Compared to the 2022 PSLE Math Paper 2, the 2023 PSLE Math Paper 2 was easier for the most part. Although there was a greater percentage of Area and Perimeter question types that tested students on their visual spatialisation abilities, students who are less spatially gifted can also score well in these sections just by using the techniques they have learnt. These techniques include rearranging and forming the components of a complex shape to make more sense of the shapes in the question, or to solve the question in fewer steps. Students may also form equations based on the components of a complex shape and solve from there. We picked out 6 questions from the Paper 2 and let us take you through an in-depth step-by-step solution to these questions.
Question 9
TTA students have been trained to spot certain phrases that will help them to identify the question type. This enables them to apply the technique that they have learnt so that they can solve the questions in the most time-efficient manner.
As soon as students see the phrase “40% of the remainder”, they will recognise it as a fraction-of-fraction question type and draw the drop-down model. To keep the numbers in the question small, students can change the percentages in the question to fractions.
75% will therefore become 3/4 and 40% will become 2/5 .
Peggy starts off by spending 3/4 of her money on a calculator. This means that she had 4u of money and she spent 3u of it on a calculator and had 1u left.
She then spent 2/5 of the remaining 1u on a book. We drop down the part of the model labelled 1u and call it 5 parts, since the denominator of the fraction is 5.
Of the 5 parts, she spent 2p on a book and had 3p left.
3p is therefore equal to $6.90.
Do you realise that 1u and 5p are essentially the same thing? In that case, we make 1u and 5p the same number by multiplying 1u by 5 to change it to 5p.
Since we multiplied 1u by 5, we need to multiply all units in the model by 5.
After going through the process, we can now see that Peggy had 20p of money at first.
3p -> $6.90
1p -> $2.30
20p -> $46
The answer is therefore $46.
Question 11
This is an interesting question that requires students to find the pattern.

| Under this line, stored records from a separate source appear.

-- ==== Sys2Proof/Tests/Slice0.lean ====
section
/-! SUPPORT. Tests. Words, vectors and their expected results are the spec's own (`95_test_vectors.md`: `E` rows of table 1, `V`
rows of section 2, whose platform is `State.reset`'s); each test names its row. At the end, for every statement with hypotheses, states
and operands that meet them. -/

namespace Sys2Proof.Tests

open Sys2Proof.Machine

/-! ### Well-formedness: each check refuses an ill-formed term, and allows the last number that exists -/

theorem test_wellFormed_ldi_chunk : (Instr.ldi 1 4 0).wellFormed = false ∧ (Instr.ldi 1 3 0).wellFormed = true := by decide
theorem test_wellFormed_ldr_lane : (Instr.ldr 1 2 8).wellFormed = false ∧ (Instr.ldr 1 2 7).wellFormed = true := by decide
theorem test_wellFormed_ldrI_lane : (Instr.ldrI 1 8 0).wellFormed = false ∧ (Instr.ldrI 1 7 0).wellFormed = true := by decide
theorem test_wellFormed_str_lane : (Instr.str 1 2 8).wellFormed = false ∧ (Instr.str 1 2 7).wellFormed = true := by decide
theorem test_wellFormed_strI_lane : (Instr.strI 1 8 0).wellFormed = false ∧ (Instr.strI 1 7 0).wellFormed = true := by decide

/-! ### Decoding and encoding every instruction: the word of each E row and its fields -/

/-- Rows E1 to E14. -/
theorem test_decode_arithmetic :
    [0x00000000, 0x01123000, 0x02121234, 0x03123000, 0x04121234, 0x05121234, 0x06123000, 0x07121234,
      0x08123000, 0x09121234, 0x0A121234, 0x0B123000, 0x0C121234, 0x0D121234].map (decodeTableWord 32) =
    [some (.nop), some (.add 1 2 3), some (.addI 1 2 0x1234), some (.sub 1 2 3),
      some (.subI 1 2 0x1234), some (.subRi 1 2 0x1234), some (.mul 1 2 3), some (.mulI 1 2 0x1234),
      some (.div 1 2 3), some (.divI 1 2 0x1234), some (.divRi 1 2 0x1234), some (.sdiv 1 2 3),
      some (.sdivI 1 2 0x1234), some (.sdivRi 1 2 0x1234)] := by decide

theorem test_encode_arithmetic :
    [Instr.nop, .add 1 2 3, .addI 1 2 0x1234, .sub 1 2 3, .subI 1 2 0x1234, .subRi 1 2 0x1234,
      .mul 1 2 3, .mulI 1 2 0x1234, .div 1 2 3, .divI 1 2 0x1234, .divRi 1 2 0x1234, .sdiv 1 2 3,
      .sdivI 1 2 0x1234, .sdivRi 1 2 0x1234].map encode =
    [0x00000000#32, 0x01123000#32, 0x02121234#32, 0x03123000#32, 0x04121234#32, 0x05121234#32,
      0x06123000#32, 0x07121234#32, 0x08123000#32, 0x09121234#32, 0x0A121234#32, 0x0B123000#32,
      0x0C121234#32, 0x0D121234#32] := by decide

/-- Rows E15 to E21. -/
theorem test_decode_logic :
    [0x0E123000, 0x0F123000, 0x10123000, 0x11100000, 0x12123000, 0x13123000, 0x14123000].map (decodeTableWord 32) =
    [some (.and 1 2 3), some (.or 1 2 3), some (.xor 1 2 3), some (.not 1),
      some (.nand 1 2 3), some (.nor 1 2 3), some (.xnor 1 2 3)] := by decide

theorem test_encode_logic :
    [Instr.and 1 2 3, .or 1 2 3, .xor 1 2 3, .not 1, .nand 1 2 3, .nor 1 2 3,
      .xnor 1 2 3].map encode =
    [0x0E123000#32, 0x0F123000#32, 0x10123000#32, 0x11100000#32, 0x12123000#32, 0x13123000#32,
      0x14123000#32] := by decide

/-- Rows E22 to E27. -/
theorem test_decode_modulo :
    [0x15123000, 0x16121234, 0x17121234, 0x18123000, 0x19121234, 0x1A121234].map (decodeTableWord 32) =
    [some (.mod 1 2 3), some (.modI 1 2 0x1234), some (.modRi 1 2 0x1234), some (.smod 1 2 3),
      some (.smodI 1 2 0x1234), some (.smodRi 1 2 0x1234)] := by decide

theorem test_encode_modulo :
    [Instr.mod 1 2 3, .modI 1 2 0x1234, .modRi 1 2 0x1234, .smod 1 2 3, .smodI 1 2 0x1234, .smodRi 1 2 0x1234].map encode =
    [0x15123000#32, 0x16121234#32, 0x17121234#32, 0x18123000#32, 0x19121234#32, 0x1A121234#32] := by decide

/-- Rows E28 to E33. -/
theorem test_decode_shifts :
    [0x1B123000, 0x1C120012, 0x1D123000, 0x1E120012, 0x1F120000, 0x20120000].map (decodeTableWord 32) =
    [some (.rsh 1 2 3), some (.rshI 1 2 0x12), some (.lsh 1 2 3), some (.lshI 1 2 0x12),
      some (.ror 1 2), some (.rol 1 2)] := by decide

theorem test_encode_shifts :
    [Instr.rsh 1 2 3, .rshI 1 2 0x12, .lsh 1 2 3, .lshI 1 2 0x12, .ror 1 2, .rol 1 2].map encode =
    [0x1B123000#32, 0x1C120012#32, 0x1D123000#32, 0x1E120012#32, 0x1F120000#32, 0x20120000#32] := by decide

/-- Rows E34 to E35. -/
theorem test_decode_moves :
    [0x21120000, 0x22121234].map (decodeTableWord 32) =
    [some (.mov 1 2), some (.ldi 1 2 0x1234)] := by decide

theorem test_encode_moves :
    [Instr.mov 1 2, .ldi 1 2 0x1234].map encode =
    [0x21120000#32, 0x22121234#32] := by decide

/-- Rows E36 to E41. -/
theorem test_decode_memory :
    [0x24120005, 0x25151234, 0x26120005, 0x27151234, 0x28100000, 0x29100000].map (decodeTableWord 32) =
    [some (.ldr 1 2 5), some (.ldrI 1 5 0x1234), some (.str 1 2 5), some (.strI 1 5 0x1234),
      some (.push 1), some (.pop 1)] := by decide

theorem test_encode_memory :
    [Instr.ldr 1 2 5, .ldrI 1 5 0x1234, .str 1 2 5, .strI 1 5 0x1234, .push 1, .pop 1].map encode =
    [0x24120005#32, 0x25151234#32, 0x26120005#32, 0x27151234#32, 0x28100000#32, 0x29100000#32] := by decide

/-- Rows E42 to E47. -/
theorem test_decode_compares :
    [0x2A120000, 0x2B101234, 0x2C101234, 0x2D120000, 0x2E101234, 0x2F101234].map (decodeTableWord 32) =
    [some (.cmp 1 2), some (.cmpI 1 0x1234), some (.cmpRi 1 0x1234), some (.scmp 1 2),
      some (.scmpI 1 0x1234), some (.scmpRi 1 0x1234)] := by decide

theorem test_encode_compares :
    [Instr.cmp 1 2, .cmpI 1 0x1234, .cmpRi 1 0x1234, .scmp 1 2, .scmpI 1 0x1234, .scmpRi 1 0x1234].map encode =
    [0x2A120000#32, 0x2B101234#32, 0x2C101234#32, 0x2D120000#32, 0x2E101234#32, 0x2F101234#32] := by decide

/-- Rows E48 to E55. -/
theorem test_decode_branches :
    [0x30100000, 0x31001234, 0x32100000, 0x33001234, 0x34100000, 0x35001234, 0x36100000, 0x37001234].map (decodeTableWord 32) =
    [some (.b 1), some (.bI 0x1234), some (.bg 1), some (.bgI 0x1234),
      some (.be 1), some (.beI 0x1234), some (.bs 1), some (.bsI 0x1234)] := by decide

theorem test_encode_branches :
    [Instr.b 1, .bI 0x1234, .bg 1, .bgI 0x1234, .be 1, .beI 0x1234,
      .bs 1, .bsI 0x1234].map encode =
    [0x30100000#32, 0x31001234#32, 0x32100000#32, 0x33001234#32, 0x34100000#32, 0x35001234#32,
      0x36100000#32, 0x37001234#32] := by decide

/-- A 1 in a must-be-zero bit: the words of V36, V63, V80, V86, V89, V100, V112, V118, V130, V131, V132, V133. -/
theorem test_decode_mustBeZero :
    [0x11120000#32, 0x1C100108#32, 0x2214BEEF#32, 0x24420008#32, 0x25380100#32, 0x28100001#32,
      0x2B210005#32, 0x31100000#32, 0x00000001#32, 0x00100000#32, 0x01123001#32, 0x21120100#32].map decode = List.replicate 12 (.error .mustBeZero) := by decide

/-- Opcodes that name no instruction: the words of V81, V134, V135, V136. -/
theorem test_decode_reservedOpcode :
    [0x23000000#32, 0x38000000#32, 0x3B000000#32, 0xFFFFFFFF#32].map decode = List.replicate 4 (.error .reservedOpcode) := by
  decide

theorem test_decode_tooFewBytes : decodeBytes [0, 0, 0] = .error .tooFewBytes := by decide

/-- The byte at the lowest address is least significant (`20_memory.md` rule R45), and the fifth byte is left over. -/
theorem test_decodeBytes : decodeBytes [0x00, 0x30, 0x12, 0x01, 0xFF] = .ok (.add 1 2 3, [0xFF]) := by decide

/-- Fewer bits than a word: every bit above them is 0. -/
theorem test_decodeTableWord_short : decodeTableWord 8 0 = some .nop := by decide

/-! ### One step: the spec's vectors -/

/-- A running machine of the spec's example platform with the word `w` at `pc` and the listed registers. -/
def vec (pc : Word) (w : Nat) (rs : List (Reg × Word)) : State :=
  (rs.foldl (fun (s : State) p => s.setReg p.1 p.2)
   { State.reset with pc := pc, mem := Memory.storeProgram [] pc [BitVec.ofNat 32 w] })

The rods are in between the straws as well as the sides of the grid.
If the figure is 2 rods long, and 3 straws wide, this means that there will be 2 layers (horizontally), and 3 + 1 = 4 layers (vertically). Therefore, there will be 2 × 4 = 8 rods.
As for straws, if the grid is 2 rods high, this means that there will be 2 + 1 = 3 layers of straws.
If this grid is 3 straws wide, there will therefore be 3 × 3 = 9 straws.
Let’s apply this pattern that we have found to part (a).
In a grid that is 3 rods long and 4 straws wide, there will be 3 layers (horizontally) and 4 + 1 = 5 layers (vertically). Therefore, there will be 3 × 5 = 15 rods.
As for straws, if the grid is 3 rods high, this means there will be 3 + 1 = 4 layers of straws.
If this grid is 4 straws wide, there will be 4 × 4 = 16 straws.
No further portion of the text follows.